DATA SECTION
/-! ### post -/

@[simp] theorem post_supply (k : NoticeKind) (c : Nat) (u : Option UnitIx) (b : Option Band) (x : Nat) :
    (post s k c u b x).supply = s.supply := rfl
@[simp] theorem post_startUp (k : NoticeKind) (c : Nat) (u : Option UnitIx) (b : Option Band) (x : Nat) :
    (post s k c u b x).startUp = s.startUp := rfl
@[simp] theorem post_restart (k : NoticeKind) (c : Nat) (u : Option UnitIx) (b : Option Band) (x : Nat) :
    (post s k c u b x).restart = s.restart := rfl
@[simp] theorem post_clock (k : NoticeKind) (c : Nat) (u : Option UnitIx) (b : Option Band) (x : Nat) :
    (post s k c u b x).clock = s.clock := rfl
@[simp] theorem post_inputs (k : NoticeKind) (c : Nat) (u : Option UnitIx) (b : Option Band) (x : Nat) :
    (post s k c u b x).inputs = s.inputs := rfl
@[simp] theorem post_line (k : NoticeKind) (c : Nat) (u : Option UnitIx) (b : Option Band) (x : Nat) :
    (post s k c u b x).line = s.line := rfl
@[simp] theorem post_tables (k : NoticeKind) (c : Nat) (u : Option UnitIx) (b : Option Band) (x : Nat) :
    (post s k c u b x).tables = s.tables := rfl
@[simp] theorem post_summary (k : NoticeKind) (c : Nat) (u : Option UnitIx) (b : Option Band) (x : Nat) :
    (post s k c u b x).summary = s.summary := rfl
@[simp] theorem post_load (k : NoticeKind) (c : Nat) (u : Option UnitIx) (b : Option Band) (x : Nat) :
    (post s k c u b x).load = s.load := rfl
@[simp] theorem post_loadLate (k : NoticeKind) (c : Nat) (u : Option UnitIx) (b : Option Band) (x : Nat) :
    (post s k c u b x).loadLate = s.loadLate := rfl
@[simp] theorem post_units (k : NoticeKind) (c : Nat) (u : Option UnitIx) (b : Option Band) (x : Nat) :
    (post s k c u b x).units = s.units := rfl
@[simp] theorem post_bands (k : NoticeKind) (c : Nat) (u : Option UnitIx) (b : Option Band) (x : Nat) :
    (post s k c u b x).bands = s.bands := rfl
@[simp] theorem post_timers (k : NoticeKind) (c : Nat) (u : Option UnitIx) (b : Option Band) (x : Nat) :
    (post s k c u b x).timers = s.timers := rfl
@[simp] theorem post_engine (k : NoticeKind) (c : Nat) (u : Option UnitIx) (b : Option Band) (x : Nat) :
    (post s k c u b x).engine = s.engine := rfl
@[simp] theorem post_drive (k : NoticeKind) (c : Nat) (u : Option UnitIx) (b : Option Band) (x : Nat) :
    (post s k c u b x).drive = s.drive := rfl
@[simp] theorem post_banks (k : NoticeKind) (c : Nat) (u : Option UnitIx) (b : Option Band) (x : Nat) :
    (post s k c u b x).banks = s.banks := rfl
@[simp] theorem post_observed (k : NoticeKind) (c : Nat) (u : Option UnitIx) (b : Option Band) (x : Nat) :
    (post s k c u b x).observed = s.observed := rfl
@[simp] theorem post_identities (k : NoticeKind) (c : Nat) (u : Option UnitIx) (b : Option Band) (x : Nat) :
    (post s k c u b x).identities = s.identities := rfl
@[simp] theorem post_tapMemory (k : NoticeKind) (c : Nat) (u : Option UnitIx) (b : Option Band) (x : Nat) :
    (post s k c u b x).tapMemory = s.tapMemory := rfl
@[simp] theorem post_taps (k : NoticeKind) (c : Nat) (u : Option UnitIx) (b : Option Band) (x : Nat) :
    (post s k c u b x).taps = s.taps := rfl
@[simp] theorem post_journal (k : NoticeKind) (c : Nat) (u : Option UnitIx) (b : Option Band) (x : Nat) :
    (post s k c u b x).journal = s.journal := rfl
@[simp] theorem post_store (k : NoticeKind) (c : Nat) (u : Option UnitIx) (b : Option Band) (x : Nat) :
    (post s k c u b x).store = s.store := rfl
@[simp] theorem post_port (k : NoticeKind) (c : Nat) (u : Option UnitIx) (b : Option Band) (x : Nat) :
    (post s k c u b x).port = s.port := rfl
@[simp] theorem post_mgmt (k : NoticeKind) (c : Nat) (u : Option UnitIx) (b : Option Band) (x : Nat) :
    (post s k c u b x).mgmt = s.mgmt := rfl
@[simp] theorem post_chains (k : NoticeKind) (c : Nat) (u : Option UnitIx) (b : Option Band) (x : Nat) :
    (post s k c u b x).chains = s.chains := rfl
@[simp] theorem post_freeNext (k : NoticeKind) (c : Nat) (u : Option UnitIx) (b : Option Band) (x : Nat) :
    (post s k c u b x).freeNext = s.freeNext := rfl
@[simp] theorem post_pending (k : NoticeKind) (c : Nat) (u : Option UnitIx) (b : Option Band) (x : Nat) :
    (post s k c u b x).pending = s.pending := rfl

@[simp] theorem post_notices (k : NoticeKind) (c : Nat) (u : Option UnitIx) (b : Option Band) (x : Nat) :
    (post s k c u b x).notices =
      s.notices.post ⟨k, BitVec.ofNat 8 c, u, b, s.clock.sec, BitVec.ofNat 32 x⟩ := rfl

/-! ### Tables indexed by unit and bank -/

@[simp] theorem put_get_self {α : Type} {n : Nat} (v : Vector α n) (i : Fin n) (x : α) : (put v i x).get i = x := by
  simp [put, Vector.get_eq_getElem]

theorem put_get_other {α : Type} {n : Nat} (v : Vector α n) (i j : Fin n) (x : α) (h : j ≠ i) :
    (put v i x).get j = v.get j := by
  have : i.1 ≠ j.1 := fun e => h (Fin.ext e.symm)
  simp [put, Vector.get_eq_getElem, this]

@[simp] theorem tabulate_get {α : Type} (n : Nat) (f : Fin n → α) (i : Fin n) : (tabulate n f).get i = f i := by
  simp [tabulate, Vector.get_eq_getElem]

@[simp] theorem setUnit_unit_self (u : UnitIx) (r : UnitRec) : (s.setUnit u r).unit u = r := by
  simp [State.unit]

theorem setUnit_unit_other (u v : UnitIx) (r : UnitRec) (h : v ≠ u) : (s.setUnit u r).unit v = s.unit v := by
  simp [State.unit, put_get_other, h]

@[simp] theorem modUnit_unit_self (u : UnitIx) (f : UnitRec → UnitRec) : (s.modUnit u f).unit u = f (s.unit u) := by
  simp [State.modUnit]

theorem modUnit_unit_other (u v : UnitIx) (f : UnitRec → UnitRec) (h : v ≠ u) :
    (s.modUnit u f).unit v = s.unit v := by
  simp [State.modUnit, setUnit_unit_other, h]

@[simp] theorem setBank_bank_self (b : BankIx) (k : Bank) : (s.setBank b k).bank b = k := by simp [State.bank]

/-- The second of two updates of one bank stands. -/
@[simp] theorem setBank_setBank (b : BankIx) (k l : Bank) : (s.setBank b k).setBank b l = s.setBank b l := by
  simp [State.setBank, put]

theorem setBank_bank_other (b c : BankIx) (k : Bank) (h : c ≠ b) : (s.setBank b k).bank c = s.bank c := by
  simp [State.bank, put_get_other, h]

@[simp] theorem setChain_chain_self (b : BankIx) (ns : List Node) : (s.setChain b ns).chain b = ns := by
  simp [State.chain]

theorem setChain_chain_other (b c : BankIx) (ns : List Node) (h : c ≠ b) : (s.setChain b ns).chain c = s.chain c := by
  simp [State.chain, put_get_other, h]

end Sys2Proof.Machine
end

WHAT IS REQUIRED
Each line from the start of the records through the line holding "(post s k c u b x).line = s.line := rfl" must be returned exactly; nothing else belongs in the answer.

THE COMPLETED TASK
/-! ### post -/

@[simp] theorem post_supply (k : NoticeKind) (c : Nat) (u : Option UnitIx) (b : Option Band) (x : Nat) :
    (post s k c u b x).supply = s.supply := rfl
@[simp] theorem post_startUp (k : NoticeKind) (c : Nat) (u : Option UnitIx) (b : Option Band) (x : Nat) :
    (post s k c u b x).startUp = s.startUp := rfl
@[simp] theorem post_restart (k : NoticeKind) (c : Nat) (u : Option UnitIx) (b : Option Band) (x : Nat) :
    (post s k c u b x).restart = s.restart := rfl
@[simp] theorem post_clock (k : NoticeKind) (c : Nat) (u : Option UnitIx) (b : Option Band) (x : Nat) :
    (post s k c u b x).clock = s.clock := rfl
@[simp] theorem post_inputs (k : NoticeKind) (c : Nat) (u : Option UnitIx) (b : Option Band) (x : Nat) :
    (post s k c u b x).inputs = s.inputs := rfl
@[simp] theorem post_line (k : NoticeKind) (c : Nat) (u : Option UnitIx) (b : Option Band) (x : Nat) :
    (post s k c u b x).line = s.line := rfl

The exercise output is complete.